Wednesday, February 21, 2018

Another Text-Mining Project: CIA Materials

This semester I am working with a team of four Northern Illinois University student interns to explore a large collection of text materials brought to us by Dr. Eric Jones of our university's Center for Southeast Asian Studies. The materials consist of the Central Intelligence Agency's President's Daily Briefings for the period 1961-1977, or roughly the period of the United States' military engagement in Vietnam, including the several years leading up to a following the war itself.

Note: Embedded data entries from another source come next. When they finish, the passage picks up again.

/-- A release that a location's value carries (06 R146): the agent, its scope, whether PROM made it (06 R150), and the
times at which the writes visible to it were performed. `space` and `unit` name an aligned 4-byte unit. -/
structure Rel where
  space : Nat
  unit : Nat
  agent : Agent
  scope : Scope
  prom : Bool
  times : Times
  deriving DecidableEq, Repr

/-! ### Paths, splits and groups (09, 15, 17) -/

/-- What a latch holds: its width, a value a lane, and the instructions it stays valid for (09 R217). -/
structure Latch where
  wide : Bool
  vals : List Long
  left : Nat
  deriving DecidableEq, Repr

/-- The form of the RTE a path is parked at, with its operand read (17 R393). -/
inductive RteArg where
  | plain | to (pc : Long) | skip
  deriving DecidableEq, Repr

/-- Where a path stands (15 R351-R356, 17 R393). -/
inductive PathStatus where
  | current
  | queued
  | join (t : Long)
  | marked (t : Long)
  | wsync
  | rte (a : RteArg)
  deriving DecidableEq, Repr

/-- What a path that has begun an instruction waits for: a barrier phase, in which the lanes `here` have arrived and
after which the lanes `again` will; its chunks; work on
the array; a place in a ring for the descriptor it has read, for a queue; the
answer to an entry of a ring; device accesses; a fault-queue record; a porter operation, or all of its group's, with
the earliest that did not end done; an arrival counter, with its count once it is released; or nothing more, since its
answer, or the child whose stop it waits for, is known. -/
inductive Await where
  | bar (phase : Nat) (here again : Lanes)
  | racq
  | array
  | launch (queue : Nat) (desc : List Byte)
  | io (id : Nat)
  | ticket (queue idx : Nat)
  | evwait (n : Nat) (deadline : Option Nat)
  | porter (op : Nat)
  | porters (bad : Option (BitVec 32 × Long))
  | arrival (die : Bool) (off : Nat) (count : Option Long)
  | answer (x : Long)
  deriving DecidableEq, Repr

/-- A path: lanes that share a PC, a copy of `fmt` and latches (15 R351). `enter`: the path has just come to its PC,
so that the marked-target rule of R354 applies. `checked`: R31 checks its entry. `tail`: the last executable slot of
its line (02 R33), and `word` the word of its instruction, both taken when it entered the slot. `hold`: the latch that
the instruction that it waits in has read for HOLD (02 R39). `full`: a full fence of
wide scope has completed, so that its loads are performed at the L2 (06 R148). -/
structure Path where
  split : Nat
  lanes : Lanes
  pc : Long
  fmt : Word
  latches : Tbl Latch
  status : PathStatus
  replay : Option Lanes
  enter : Bool
  checked : Bool
  tail : Nat
  await : Option Await
  word : InsWord
  full : Bool
  hold : Option (Nat × Latch)
  deriving DecidableEq, Repr

/-- A split in use (15 R351, 16 R385): `ready` are the turns for which it has been ready without issuing. -/
structure Split where
  num : Nat
  age : Nat
  boost : Bool
  yielded : Bool
  ready : Nat
  deriving DecidableEq, Repr

/-- A family: the lanes that diverged and the `fmt` copy saved (15 R352). -/
structure Family where
  lanes : Lanes
  fmt : Word
  deriving DecidableEq, Repr

/-- A trap as it is raised: the lanes of the trapping path, class, cause and INFO of `fltrec`, the lanes not
performed, the R114 record of each lane, the PC recorded, the PC that PCOFF holds, and the destination registers of
the trapping instruction (17 R388-R393). -/
structure Trap where
  path : Lanes
  cls : Nat
  cause : Nat
  info : Nat
  mask : Lanes
  recs : Tbl (BitVec 256)
  pc : Long
  offPc : Long
  dsts : List Nat
  deriving DecidableEq, Repr

/-- The trap frame (17 R392). -/
structure Frame where
  paths : List Path
  splits : List Split
  families : List Family
  preds : Tbl Lanes
  lanes : Lanes
  pc : Long
  cls : Nat
  dsts : List Nat
  deriving DecidableEq, Repr

/-- A flashback point (17 R399). -/
structure Ckpt where
  pc : Long
  v : Tbl Word
  s : Tbl Long
  preds : Tbl Lanes
  fmt : Word
  scl : Tbl Word
  chunks : BitVec 6
  deriving DecidableEq, Repr

/-- A failure of a matrix or factorisation operation that waits to be taken (12 R290, 13 R311): its trap, the lanes
of the path that issued the operation, the registers it would have written, and whether it is a factorisation's. -/
structure Report where
  cls : Nat
  cause : Nat
  info : Nat
  va : Long
  pc : Long
  lanes : Lanes
  keys : List Nat
  fact : Bool
  deriving DecidableEq, Repr

/-- A group (09 R209). Lane l of register r is entry 32r + l of `v`. `empty` lists the registers whose full/empty bit
reads empty, by `regKey`. What the group knows of writes (06 R142-R151): `seen`, what its reads and acquires have
shown it; `fenced` and `relayed`, what its last FENCEA passed to porter operations and to relay programs; `fence`,
what its release fences lend its later stores; `pend`, the releases its plain loads have read, which an acquire fence
may take up. -/
structure Group where
  grid : Nat
  block : Nat
  quad : Nat
  idx : Nat
  serial : Long
  regbase : Nat
  regext : Nat
  chunks : BitVec 6
  live : Lanes
  v : Tbl Word
  s : Tbl Long
  empty : Tbl Bool
  preds : Tbl Lanes
  paths : List Path
  splits : List Split
  families : List Family
  scl : Tbl Word
  nbv : Nat
  perm : List Long
  grow : Word
  tstate : Word
  fltmask : Lanes
  fltrec : Long
  kbase : Long
  ksize : Nat
  handler : Bool
  frame : Option Frame
  recs : Tbl (BitVec 256)
  held : Option Trap
  ckpt : Option Ckpt
  idem : Bool
  ranCkpt : Bool
  reports : List Report
  splitAge : Nat
  seen : Times
  fenced : Times
  relayed : Times
  fence : List Rel
  pend : List Rel
  deriving DecidableEq, Repr

/-- A barrier (15 R362): its phase, the count fixed for it (`none` before the first arrival), the lanes that have
arrived in it, by group, the phase each lane last arrived in, by 32 * group + lane, and what the arrivals released. -/
structure Barrier where
  phase : Nat
  count : Option Nat
  arrived : Tbl Lanes
  last : Tbl Nat
  times : Times
  deriving DecidableEq, Repr

/-! ### Memory, translation and caches (01, 04, 05) -/

/-- Memory types (04 R97, R101). -/
inductive MemType where
  | normal | device | aliasMem | uncached
  deriving DecidableEq, Repr

/-- The permissions of a translation after composition (04 R91, R99). -/
structure Perm where
  r : Bool
  w : Bool
  x : Bool
  u : Bool
  mt : MemType
  sg : Bool
  deriving DecidableEq, Repr

/-- The kinds of access of an R114 record (04 R114 ACC). -/
inductive Acc where
  | load | store | atomic | fetch | porterRead | porterWrite
  deriving DecidableEq, Repr

/-- A translation fault: its class, the address, and the fields of 04 R114. -/
structure TFault where
  cls : Nat
  va : Long
  ca : Nat
  level : Nat
  walk : Bool
  acc : Acc
  asid : Nat
  deriving DecidableEq, Repr

/-- Why a lane's access failed (17 R388): a translation fault (class 0x0A); an access-trap cause (07 R162) with the
address and the ACC of its record (17 R395); data that is poisoned or that a completion failed (class 0x0B). -/
inductive LaneErr where
  | fault (f : TFault)
  | access (cause : Nat) (va : Long) (acc : Nat)
  | data (va : Long)
  deriving DecidableEq, Repr

/-- A combined translation in a stack base (04 R95): the level of its leaf, the number of the part of the page that it
translates (one frame at most, since every frame has its own frame-map entry), the context and machine addresses of that
part, and the permissions. -/
structure TlbEntry where
  stack : Nat
  asid : Nat
  level : Nat
  part : Nat
  ca : Nat
  ma : Nat
  perm : Perm
  deriving DecidableEq, Repr

/-- A cached first-stage entry (04 R95), with its level and the address that was walked. -/
structure TableEntry where
  stack : Nat
  asid : Nat
  ca : Nat
  entry : Nat
  va : Nat
  level : Nat
  ma : Nat
  deriving DecidableEq, Repr

/-- A cached frame-map entry (04 R95). -/
structure FrameEntry where
  stack : Nat
  ctx : Nat
  cfn : Nat
  mfn : Nat
  fw : Bool
  fx : Bool
  deriving DecidableEq, Repr

/-- A copy in an L1 (05 R116, R117): the core, the context whose ways hold it and the way, the logical time of its
value, its lease end, its grant and its cap. Poison of a line, by its 64-byte halves (04 R87), is two bits: bit 0 the
low half. The list of copies is in order of use, latest first. -/
structure L1Line where
  core : Nat
  ctx : Nat
  asid : Nat
  va : Nat
  data : Line
  perm : Perm
  wts : Nat
  le : Nat
  grant : Nat
  cap : Nat
  poison : BitVec 2
  way : Nat
  deriving DecidableEq, Repr

/-- The view of an L1 way partition, or of an engine operation (05 R120, R124): `known` are the times of what an
engine has read, and of writes performed at another die's L2 (05 R133). -/
structure PartView where
  core : Nat
  ctx : Nat
  vts : Nat
  sts : Nat
  known : Times
  deriving DecidableEq, Repr

/-- One store in a store queue: its bytes, what an orphan record needs (05 R118, 07 R170), whether it is a release at
`.die` or wider, and the releases its value carries (06 R146). `lane` is the address and `size` the width of the lane's
store that it is, or is a piece of, and `id` tells such a store from others. -/
structure StorePart where
  va : Long
  lane : Long
  size : Nat
  id : Nat
  bytes : List Byte
  pc : Long
  gser : Long
  handler : Bool
  rel : Bool
  carry : List Rel
  deriving DecidableEq, Repr

/-- An entry of a core's store queue (05 R118); the list is in program order, oldest first. In `State.late`, one whose
page has become device or alias memory since its issue. -/
structure StoreEntry where
  core : Nat
  ctx : Nat
  asid : Nat
  va : Nat
  parts : List StorePart
  deriving DecidableEq, Repr

/-- MOESI states of a line that is held (05 R127). -/
inductive Moesi where
  | m | o | e | s
  deriving DecidableEq, Repr

/-- A line of an L2 (05 R91, R119, R120, R125); the list is in order of use, latest first. `aq` is the clock until
which an acquire lease is live, `rewritten` the bytes of a poisoned line that have been overwritten (04 R87). -/
structure L2Line where
  die : Nat
  asid : Nat
  va : Nat
  ma : Nat
  data : Line
  perm : Perm
  st : Moesi
  wts : Nat
  rts : Nat
  pexp : Nat
  aq : Nat
  presence : BitVec 40
  poison : BitVec 2
  rewritten : BitVec 128
  way : Nat
  deriving DecidableEq, Repr

/-- An evicted line whose write-back is not yet acknowledged (05 R130). -/
structure WbEntry where
  die : Nat
  asid : Nat
  va : Nat
  ma : Nat
  data : Line
  perm : Perm
  poison : BitVec 2
  rewritten : BitVec 128
  deriving DecidableEq, Repr

/-- An entry of the switch directory (05 R128); the list is in order of use, latest first. -/
structure DirEntry where
  asid : Nat
  va : Nat
  owner : Option (Nat × Moesi)
  sharers : BitVec 4
  deriving DecidableEq, Repr

/-- The status register of a directory slice (05 R136). -/
structure DirStatus where
  cause : Nat
  recov : Bool
  lost : Bool
  deriving DecidableEq, Repr

/-- The owner-table states of a frame (04 R104). -/
inductive OwnState where
  | held | scrubbing | larder | global
  deriving DecidableEq, Repr

/-- An entry of the frame owner table (04 R104). -/
structure Owner where
  state : OwnState
  holder : Nat
  scrubs : BitVec 16
  deriving DecidableEq, Repr

/-- The states of a frame-map entry (04 R102). An unlisted entry is invalid. -/
inductive MapState where
  | valid | lent | larder
  deriving DecidableEq, Repr

/-- A frame-map entry (04 R102). -/
structure MapEntry where
  state : MapState
  fw : Bool
  fx : Bool
  mfn : Nat
  deriving DecidableEq, Repr

/-- A line in a quadrant's fetch buffer (02 R30, 07 R181). -/
structure Fetched where
  quad : Nat
  asid : Nat
  va : Nat
  ma : Nat
  u : Bool
  line : FetchLine
  deriving DecidableEq, Repr

/-! ### Contexts, queues, grids and blocks (14, 15, 16, 18) -/

/-- The states of a context (18 R410). -/
inductive CtxState where
  | new | running | stopping | stopped
  deriving DecidableEq, Repr

/-- A fabric endpoint of a context (14 R345). -/
structure Endpoint where
  pkg : BitVec 12
  ctx : BitVec 16
  die : Nat
  deriving DecidableEq, Repr

/-- A ring of numbered records in a context's memory: the fault queue (17 R397) or the trace ring (14 R335). -/
structure Ring where
  base : Long
  log2 : Nat
  next : Nat
  lost : Nat
  deriving DecidableEq, Repr

/-- A stop that is under way (17 R403, 18 R423): its deadline, the clock it began at, and whether the request
demands a full save. -/
structure Stop where
  deadline : Nat
  since : Nat
  save : Bool
  deriving DecidableEq, Repr

/-- A context record (18 R409-R437). `lastQ` is the queue its commands were last taken from (16 R376); `nano` is the
charge below a microjoule (R432). -/
structure Context where
  parent : Nat
  depth : Nat
  state : CtxState
  cause : Nat
  stop : Option Stop
  troot : Nat
  fmlen : Nat
  map : Tbl MapEntry
  mapFrames : List Nat
  gbbase : Long
  gblog2 : Nat
  fq : Ring
  notify : Long
  ceil : Nat
  rights : BitVec 4
  debug : Bool
  nextSeq : Nat
  lastQ : Nat
  xferSeq : BitVec 32
  purse : Int
  used : Nat
  granted : Nat
  nano : Nat
  relayG : Nat
  relayCap : Nat
  save : List Nat
  saved : Bool
  slice : Nat
  sliceD : Nat
  sliceEnd : Option Nat
  ckseq : Nat
  ndet : Bool
  trace : Option Ring
  endpoints : Tbl Endpoint
  deriving DecidableEq, Repr

/-- A launch queue's registers (16 R372), what the LAUNCHes that have pushed to it knew (06 R157), and the grid and
the block that pushed each of its device entries (15 R366), by the entry's index. -/
structure Queue where
  base : Long
  log2 : Nat
  fault : Bool
  dev : Bool
  en : Bool
  head : BitVec 32
  tail : BitVec 32
  times : Times
  pushed : List (Nat × Nat × Nat)
  deriving DecidableEq, Repr

/-- The fields of a kernel header that outlive its check (02 R48). -/
structure Header where
  nbv : Nat
  progress : Nat
  det : Bool
  regbase : Nat
  regext : Nat
  rcount : Nat
  spad : Nat
  dspad : Nat
  loft : Nat
  rtab : Nat
  codesize : Nat
  imagesize : Nat
  entries : List Nat
  deriving DecidableEq, Repr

These materials have been declassified and are available on the CIA's online reading room.

Two Northern Illinois University graduate students have expressed interest in working with President's Daily Briefing materials from this period in their dissertation research, but are unable to devote the time necessary to read this very large collection of documents without some knowledge of its contents.

To date, the student team has used a script to download the 5,292 individual daily briefings, and  Optical Character Recognition to convert the documents, available in PDF format, into machine-readable text.

Text mining technology will allow the student intern to provide Dr. Jones and his students with an overview of the materials, including topics (combinations of words that frequently appear together) therein.

As the request for this information has come from students of twentieth-century Southeast Asian history and politics, we will especially focus on topics including the names of Southeast Asian nations, cities, geographical features, and public figures.


We will also provide a review of sentiment analysis (scoring their positive or negative character) of the Daily Briefings and attempt to group them into sets (or clusters) of like documents, based on the words contained therein.

Upon its completion, this work will provide NIU researchers with a new data set heretofore unavailable to them: the machine readable text of the President’s Daily Briefings for the period under consideration. The University Libraries may choose to make this data set available for future research via its digital repository. 

The work will also provide NIU researchers with a detailed report of 
A) topics appearing in the collection, showing how individual topics may become more or less prominent within the larger collection at different periods in time; 

B) how the reports expressed positive or negative sentiments regarding national security concerns; and

C) and how the individual briefings relate to each other in terms of words used in common.

The project team will also share the machine-readable text data set and report of findings with other researchers by submitting it to an open-access Digital Humanities publication and/or data repository for the humanities and/or social sciences.